Nevertheless, even though all the small-numbered indigenous peoples of the North underwent the same process of Sovietization, and even though all of their languages are endangered (Janhunen 2010: 5), there are differences in the degree of endangerment, as outlined in the introduction of this article. In the following, I assess some of the factors discussed here for three speech communities, namely Lamunkhin Even, Bystraia Even, and Negidal, in order to elucidate which factors might best account for such differences in vitality.

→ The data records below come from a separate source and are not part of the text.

-- ==== Sys2Proof/Laws/AuxKept.lean ====
section
/-! SUPPORT. Operations that leave the single-wire ports, the check units and the thermal governor alone. -/

namespace Sys2Proof.Machine

set_option linter.all false
set_option maxRecDepth 4000

/-- The single-wire ports, the check units and the thermal governor of a state. -/
def State.aux (s : State) : List SwpPort × List ChkUnit × ThermState := (s.swp, s.chk, s.therm)

theorem auxEq_mk (now part dies cfg locus hif link sync swp safe power trust selfTest chk therm out freeCtr pending) :
    (State.mk now part dies cfg locus hif link sync swp safe power trust selfTest chk therm out freeCtr pending).aux = (swp, chk, therm) := rfl

theorem auxEq_parts (s : State) : s.swp = s.aux.1 ∧ s.chk = s.aux.2.1 ∧ s.therm = s.aux.2.2 := ⟨rfl, rfl, rfl⟩

theorem auxEq_ite {c : Prop} {_ : Decidable c} {a b : State} {x : List SwpPort × List ChkUnit × ThermState} (ha : a.aux = x) (hb : b.aux = x) :
    (if c then a else b).aux = x := by split <;> assumption

theorem foldl_auxEq {α : Type} {f : State → α → State} (h : ∀ s a, (f s a).aux = s.aux) (l : List α) (s : State) :
    (l.foldl f s).aux = s.aux := by
  induction l generalizing s with
  | nil => rfl
  | cons a l ih => exact (ih _).trans (h _ _)

theorem foldl_auxEq_snd {α β : Type} {f : β × State → α → β × State} (h : ∀ s a, (f s a).2.aux = s.2.aux) (l : List α)
    (s : β × State) : (l.foldl f s).2.aux = s.2.aux := by
  induction l generalizing s with
  | nil => rfl
  | cons a l ih => exact (ih _).trans (h _ _)

theorem foldl_auxEq_fst {α β : Type} {f : State × β → α → State × β} (h : ∀ s a, (f s a).1.aux = s.1.aux) (l : List α)
    (s : State × β) : (l.foldl f s).1.aux = s.1.aux := by
  induction l generalizing s with
  | nil => rfl
  | cons a l ih => exact (ih _).trans (h _ _)

theorem onDie_auxEq {s : State} {k : Nat} {f : Die → State} {x : List SwpPort × List ChkUnit × ThermState} (h : ∀ d, (f d).aux = x) (hs : s.aux = x) :
    (s.onDie k f).aux = x := by
  unfold State.onDie
  split
  · split
    · exact h _
    · exact hs
  · exact hs

theorem State.modDie_auxEq (s : State) (k : Nat) (f : Die → Die) : (State.modDie s k f).aux = s.aux := by
  unfold State.modDie
  split <;> simp only [auxEq_mk, auxEq_parts]

theorem State.modDies_auxEq (s : State) (f : Nat → Die → Die) : (State.modDies s f).aux = s.aux := by
  unfold State.modDies
  repeat' first
    | with_reducible rfl
    | with_reducible apply auxEq_ite
    | with_reducible refine (foldl_auxEq (fun _ _ => ?_) _ _).trans ?_
    | (simp only [↓State.modDie_auxEq, auxEq_mk]; done)
    | split
    | simp only [↓State.modDie_auxEq, auxEq_mk, auxEq_parts]

theorem State.takeBlock_auxEq (s : State) (block target : Nat) : (State.takeBlock s block target).aux = s.aux := rfl

theorem State.takeRange_auxEq (s : State) (block target lo hi : Nat) : (State.takeRange s block target lo hi).aux = s.aux := rfl

theorem State.drawBits_auxEq (s : State) (w : Nat) : (State.drawBits s w).2.aux = s.aux := rfl

theorem State.drawRat_auxEq (s : State) : (State.drawRat s).2.aux = s.aux := rfl

theorem State.drawBytes_auxEq (s : State) (n : Nat) : (State.drawBytes s n).2.aux = s.aux := by
  unfold State.drawBytes
  simp only [↓State.drawBits_auxEq, auxEq_mk, auxEq_parts]

theorem State.drawRats_auxEq (s : State) (n : Nat) : (s.drawRats n).2.aux = s.aux := by
  induction n generalizing s with
  | zero => rfl
  | succ n ih => exact (ih _).trans rfl

theorem State.modPort_auxEq (s : State) (side : Side) (f : Port → Port) : (State.modPort s side f).aux = s.aux := by
  unfold State.modPort
  split <;> simp only [auxEq_mk, auxEq_parts]

theorem State.emit_auxEq (s : State) (o : Out) : (State.emit s o).aux = s.aux := rfl

theorem State.noteHolder_auxEq (s : State) : (State.noteHolder s).aux = s.aux := by
  unfold State.noteHolder
  split <;> simp only [auxEq_mk, auxEq_parts]

theorem State.holderAnew_auxEq (s : State) : (State.holderAnew s).aux = s.aux := rfl

theorem State.enqueue_auxEq (s : State) (side : Side) (f : Frame) : (State.enqueue s side f).aux = s.aux := by
  unfold State.enqueue
  simp only [↓State.modPort_auxEq, auxEq_mk, auxEq_parts]

theorem State.countNoRoute_auxEq (s : State) : (State.countNoRoute s).aux = s.aux := rfl

theorem State.forwardBy_auxEq (s : State) (side : Side) (f : Frame) : (State.forwardBy s side f).aux = s.aux := by
  unfold State.forwardBy
  simp only [↓State.enqueue_auxEq, auxEq_mk, auxEq_parts]

theorem State.egress_auxEq (s : State) (side : Side) (f : Frame) : (State.egress s side f).aux = s.aux := by
  unfold State.egress
  repeat' first
    | with_reducible rfl
    | with_reducible apply auxEq_ite
    | (simp only [↓State.countNoRoute_auxEq, ↓State.forwardBy_auxEq, auxEq_mk]; done)
    | split
    | simp only [↓State.countNoRoute_auxEq, ↓State.forwardBy_auxEq, auxEq_mk, auxEq_parts]

theorem State.dispatchFrame_auxEq (s : State) (dest : Nat) (f : Frame) : (State.dispatchFrame s dest f).aux = s.aux := by
  unfold State.dispatchFrame
  repeat' first
    | with_reducible rfl
    | with_reducible apply auxEq_ite
    | (simp only [↓State.enqueue_auxEq, ↓State.egress_auxEq, ↓State.forwardBy_auxEq, auxEq_mk]; done)
    | split
    | simp only [↓State.enqueue_auxEq, ↓State.egress_auxEq, ↓State.forwardBy_auxEq, auxEq_mk, auxEq_parts]

theorem State.originate_auxEq (s : State) (tc kind dest : Nat) (payload : List Byte) : (State.originate s tc kind dest payload).aux = s.aux := by
  unfold State.originate
  repeat' first
    | with_reducible rfl
    | with_reducible apply auxEq_ite
    | with_reducible refine (foldl_auxEq (fun _ _ => ?_) _ _).trans ?_
    | (simp only [↓State.dispatchFrame_auxEq, auxEq_mk]; done)
    | split
    | simp only [↓State.dispatchFrame_auxEq, auxEq_mk, auxEq_parts]

theorem State.flushUnrouted_auxEq (s : State) : (State.flushUnrouted s).aux = s.aux := by
  unfold State.flushUnrouted
  repeat' first
    | with_reducible rfl
    | with_reducible apply auxEq_ite
    | with_reducible refine (foldl_auxEq (fun _ _ => ?_) _ _).trans ?_
    | (simp only [↓State.originate_auxEq, auxEq_mk]; done)
    | split
    | simp only [↓State.originate_auxEq, auxEq_mk, auxEq_parts]

theorem State.noteForward_auxEq (s : State) (side : Side) (f : Frame) : (State.noteForward s side f).aux = s.aux := by
  unfold State.noteForward
  split <;> simp only [auxEq_mk, auxEq_parts]
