theorem execRolePadChange_auxEq {t : Nat} {level : Bool} {s : State} {s' : State} (h : execRolePadChange t level s = .next s') : s'.aux = s.aux := by
  unfold execRolePadChange at h
  cases h
  repeat' first
    | with_reducible rfl
    | with_reducible apply auxEq_ite
    | (simp only [↓State.at__auxEq, ↓State.event_auxEq, auxEq_mk]; done)
    | split
    | simp only [↓State.at__auxEq, ↓State.event_auxEq, auxEq_mk, auxEq_parts]

theorem execSafetyTick_auxEq {t : Nat} {lorst : Bool} {s : State} {s' : State} (h : execSafetyTick t lorst s = .next s') : s'.aux = s.aux := by
  unfold execSafetyTick at h
  cases h
  repeat' first
    | with_reducible rfl
    | with_reducible apply auxEq_ite
    | (simp only [↓State.heartResume_auxEq, ↓State.evalOuts_auxEq, ↓State.at__auxEq, ↓State.stepLorst_auxEq, ↓State.takeBlock_auxEq, ↓State.latch_auxEq, ↓State.measureAux_auxEq, auxEq_mk]; done)
    | split
    | simp only [↓State.heartResume_auxEq, ↓State.evalOuts_auxEq, ↓State.at__auxEq, ↓State.stepLorst_auxEq, ↓State.takeBlock_auxEq, ↓State.latch_auxEq, ↓State.measureAux_auxEq, auxEq_mk, auxEq_parts]

theorem execSafetyInputSample_auxEq {t : Nat} {levels fb tp : List Bool} {s : State} {s' : State} (h : execSafetyInputSample t levels fb tp s = .next s') : s'.aux = s.aux := by
  unfold execSafetyInputSample at h
  cases h
  repeat' first
    | with_reducible rfl
    | with_reducible apply auxEq_ite
    | with_reducible refine (foldl_auxEq (fun _ _ => ?_) _ _).trans ?_
    | (simp only [↓State.at__auxEq, ↓State.stepTests_auxEq, ↓State.stepInput_auxEq, ↓State.evalOuts_auxEq, ↓State.endPulse_auxEq, ↓State.stepFeedback_auxEq, auxEq_mk]; done)
    | split
    | simp only [↓State.at__auxEq, ↓State.stepTests_auxEq, ↓State.stepInput_auxEq, ↓State.evalOuts_auxEq, ↓State.endPulse_auxEq, ↓State.stepFeedback_auxEq, auxEq_mk, auxEq_parts]

theorem execTestPulseStart_auxEq {t out : Nat} {s : State} {s' : State} (h : execTestPulseStart t out s = .next s') : s'.aux = s.aux := by
  unfold execTestPulseStart at h
  cases h
  split <;> simp only [↓State.at__auxEq, ↓State.emit_auxEq, auxEq_mk, auxEq_parts]

theorem execDiscrepancyLatch_auxEq {t i : Nat} {s : State} {s' : State} (h : execDiscrepancyLatch t i s = .next s') : s'.aux = s.aux := by
  unfold execDiscrepancyLatch at h
  cases h
  repeat' first
    | with_reducible rfl
    | with_reducible apply auxEq_ite
    | (simp only [↓State.latch_auxEq, ↓State.at__auxEq, ↓State.event_auxEq, auxEq_mk]; done)
    | split
    | simp only [↓State.latch_auxEq, ↓State.at__auxEq, ↓State.event_auxEq, auxEq_mk, auxEq_parts]

theorem execSafetyFrameReceive_auxEq {t : Nat} {bytes : List Byte} {s : State} {s' : State} (h : execSafetyFrameReceive t bytes s = .next s') : s'.aux = s.aux := by
  unfold execSafetyFrameReceive at h
  cases h
  repeat' first
    | with_reducible rfl
    | with_reducible apply auxEq_ite
    | (simp only [↓State.countFrameError_auxEq, ↓State.at__auxEq, ↓State.validFrame_auxEq, ↓State.connError_auxEq, ↓State.accept_auxEq, auxEq_mk]; done)
    | split
    | simp only [↓State.countFrameError_auxEq, ↓State.at__auxEq, ↓State.validFrame_auxEq, ↓State.connError_auxEq, ↓State.accept_auxEq, auxEq_mk, auxEq_parts]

Different Degrees of Vitality: Lamunkhin Even, Bystraia Even, and Negidal
Lamunkhin Even is spoken by approximately 300 to 350 people in the Lamynkhinskii nasleg (the term for the administrative unit that comprises the village Sebian-Kiuel’ and its reindeer herding territories) of Kobiaiskii District in the central region of the Republic of Sakha (Yakutia). The main means of subsistence were and still are reindeer herding and hunting; prior to collectivization in the 1930s the Lamunkhin Evens were fully nomadic. The dialect is still being acquired by children, but it has undergone considerable morphosyntactic changes under the influence of Sakha (Iakut) (see Pakendorf 2009 for some examples). Bystraia Even is spoken by some 200–250 adults over the age of forty to fifty years living in two villages in Bystrinskii District in central Kamchatka: Esso (the district capital) and Anavgai. The main means of subsistence are fishing and reindeer herding, though tourism also plays a role, especially in Esso. Like the Lamunkhin Evens, the Bystraia Evens were fully nomadic until collectivization in the 1930s (Bergman 1927; Gernet 2008). As to Negidal, the Upper dialect is currently still spoken with varying degrees of fluency by five elderly women (born between 1942 and 1955) who live in the village Vladimirovka in Polina Osipenko District in Khabarovskii Krai and in the district center of the same name. The Lower dialect used to be spoken along the Lower Amur and the lower reaches of the Amgun’ river, one of its tributaries, but the last speakers died in the 2010s (Pakendorf and Aralova 2018; Pakendorf and Aralova 2017: landing page of the Negidal deposit).6 Negidals used to subsist on hunting and fishing, with seasonal transhumance until collectivization.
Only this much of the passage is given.